▶ [What you will do]
Your response should reproduce every line of the entries that contains the word "bankOf".

(Saved entries)
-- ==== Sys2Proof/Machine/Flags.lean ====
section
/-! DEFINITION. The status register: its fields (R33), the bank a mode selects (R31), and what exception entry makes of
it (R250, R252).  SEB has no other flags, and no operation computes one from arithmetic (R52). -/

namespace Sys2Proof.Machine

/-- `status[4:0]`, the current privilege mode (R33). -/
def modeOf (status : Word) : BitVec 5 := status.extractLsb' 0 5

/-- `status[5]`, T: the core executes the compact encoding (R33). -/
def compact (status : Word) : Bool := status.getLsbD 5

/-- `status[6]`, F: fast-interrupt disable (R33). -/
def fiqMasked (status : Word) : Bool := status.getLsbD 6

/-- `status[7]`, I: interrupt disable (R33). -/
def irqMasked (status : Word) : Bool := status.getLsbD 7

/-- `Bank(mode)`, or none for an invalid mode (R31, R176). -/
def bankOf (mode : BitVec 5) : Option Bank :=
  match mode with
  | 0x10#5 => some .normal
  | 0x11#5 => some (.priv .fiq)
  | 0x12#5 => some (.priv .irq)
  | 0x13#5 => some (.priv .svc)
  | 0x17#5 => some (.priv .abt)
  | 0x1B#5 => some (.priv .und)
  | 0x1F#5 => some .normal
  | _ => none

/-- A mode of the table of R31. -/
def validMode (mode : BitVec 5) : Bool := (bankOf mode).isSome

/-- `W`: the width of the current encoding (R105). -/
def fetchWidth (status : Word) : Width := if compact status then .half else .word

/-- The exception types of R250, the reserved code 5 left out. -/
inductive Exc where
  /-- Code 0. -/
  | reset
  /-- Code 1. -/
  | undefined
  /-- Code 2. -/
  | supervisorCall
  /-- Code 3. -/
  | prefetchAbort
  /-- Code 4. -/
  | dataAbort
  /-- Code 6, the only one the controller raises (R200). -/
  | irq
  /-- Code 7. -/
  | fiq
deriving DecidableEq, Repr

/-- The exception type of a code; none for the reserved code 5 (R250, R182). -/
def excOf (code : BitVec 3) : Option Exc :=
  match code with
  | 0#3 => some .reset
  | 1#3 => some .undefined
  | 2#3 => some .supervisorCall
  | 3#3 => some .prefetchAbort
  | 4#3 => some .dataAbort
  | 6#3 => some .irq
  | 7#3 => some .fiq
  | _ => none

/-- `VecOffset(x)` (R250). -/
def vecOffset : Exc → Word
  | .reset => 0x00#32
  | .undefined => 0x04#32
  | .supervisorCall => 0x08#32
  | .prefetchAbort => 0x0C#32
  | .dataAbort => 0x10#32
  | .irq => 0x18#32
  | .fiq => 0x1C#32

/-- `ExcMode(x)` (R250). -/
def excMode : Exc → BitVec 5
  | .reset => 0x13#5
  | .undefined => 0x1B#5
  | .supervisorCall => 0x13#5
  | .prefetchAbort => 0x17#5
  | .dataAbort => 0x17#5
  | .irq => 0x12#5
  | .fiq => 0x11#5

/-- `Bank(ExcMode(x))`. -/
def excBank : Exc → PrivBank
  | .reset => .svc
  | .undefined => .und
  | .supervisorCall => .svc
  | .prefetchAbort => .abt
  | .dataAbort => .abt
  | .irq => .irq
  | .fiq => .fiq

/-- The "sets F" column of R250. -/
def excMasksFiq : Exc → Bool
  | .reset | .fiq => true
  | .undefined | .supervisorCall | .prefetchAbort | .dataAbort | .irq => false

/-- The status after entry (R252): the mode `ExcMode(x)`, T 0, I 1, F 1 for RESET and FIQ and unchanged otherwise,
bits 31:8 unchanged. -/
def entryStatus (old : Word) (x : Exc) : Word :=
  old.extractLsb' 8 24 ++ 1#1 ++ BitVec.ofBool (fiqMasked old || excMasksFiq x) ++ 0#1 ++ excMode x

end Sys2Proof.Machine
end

▶ [Output of the exercise]
def bankOf (mode : BitVec 5) : Option Bank :=
def validMode (mode : BitVec 5) : Bool := (bankOf mode).isSome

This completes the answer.